Task details: Give back, word for word, the lines in the listing below from the one holding "def endBackground (s" down to the one holding "s2.bn with queue", both ends included.
Segment Start: Records provided
/-- End the background context of engine `e`: its bank clears and the next validation starts. -/
def endBackground (s : State) (e b : Nat) : State :=
  startValidation ((clearBank s e b).modEngine e (fun x => { x with background := none, sliceRunning := false }))

/-- CURVE_VALIDATION_COMPLETE (R302). -/
def validationOp (s : State) (e : Nat) : State :=
  match (s.engine e).background with
  | none => s
  | some (r, b) =>
    if ¬ (s.engine e).sliceRunning then s
    else
      let (bs, s1) := s.bases 80
      let c := s1.curve r
      let k := curveCheck c bs
      let c1 : CurveRec := if k = 0 then { c with passed := true, progress := 100 } else { c with state := .rejected, check := k }
      let s2 := s1.putCurve r c1
      let s3 := { s2 with bn := { s2.bn with queue := s2.bn.queue.filter (· != r) } }
      endBackground (if k = 0 then s3 else s3.bnEvent 4) e b

end Sys2Proof.Machine
end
Segment End: Records provided
Exercise result:
def endBackground (s : State) (e b : Nat) : State :=
  startValidation ((clearBank s e b).modEngine e (fun x => { x with background := none, sliceRunning := false }))

/-- CURVE_VALIDATION_COMPLETE (R302). -/
def validationOp (s : State) (e : Nat) : State :=
  match (s.engine e).background with
  | none => s
  | some (r, b) =>
    if ¬ (s.engine e).sliceRunning then s
    else
      let (bs, s1) := s.bases 80
      let c := s1.curve r
      let k := curveCheck c bs
      let c1 : CurveRec := if k = 0 then { c with passed := true, progress := 100 } else { c with state := .rejected, check := k }
      let s2 := s1.putCurve r c1
      let s3 := { s2 with bn := { s2.bn with queue := s2.bn.queue.filter (· != r) } }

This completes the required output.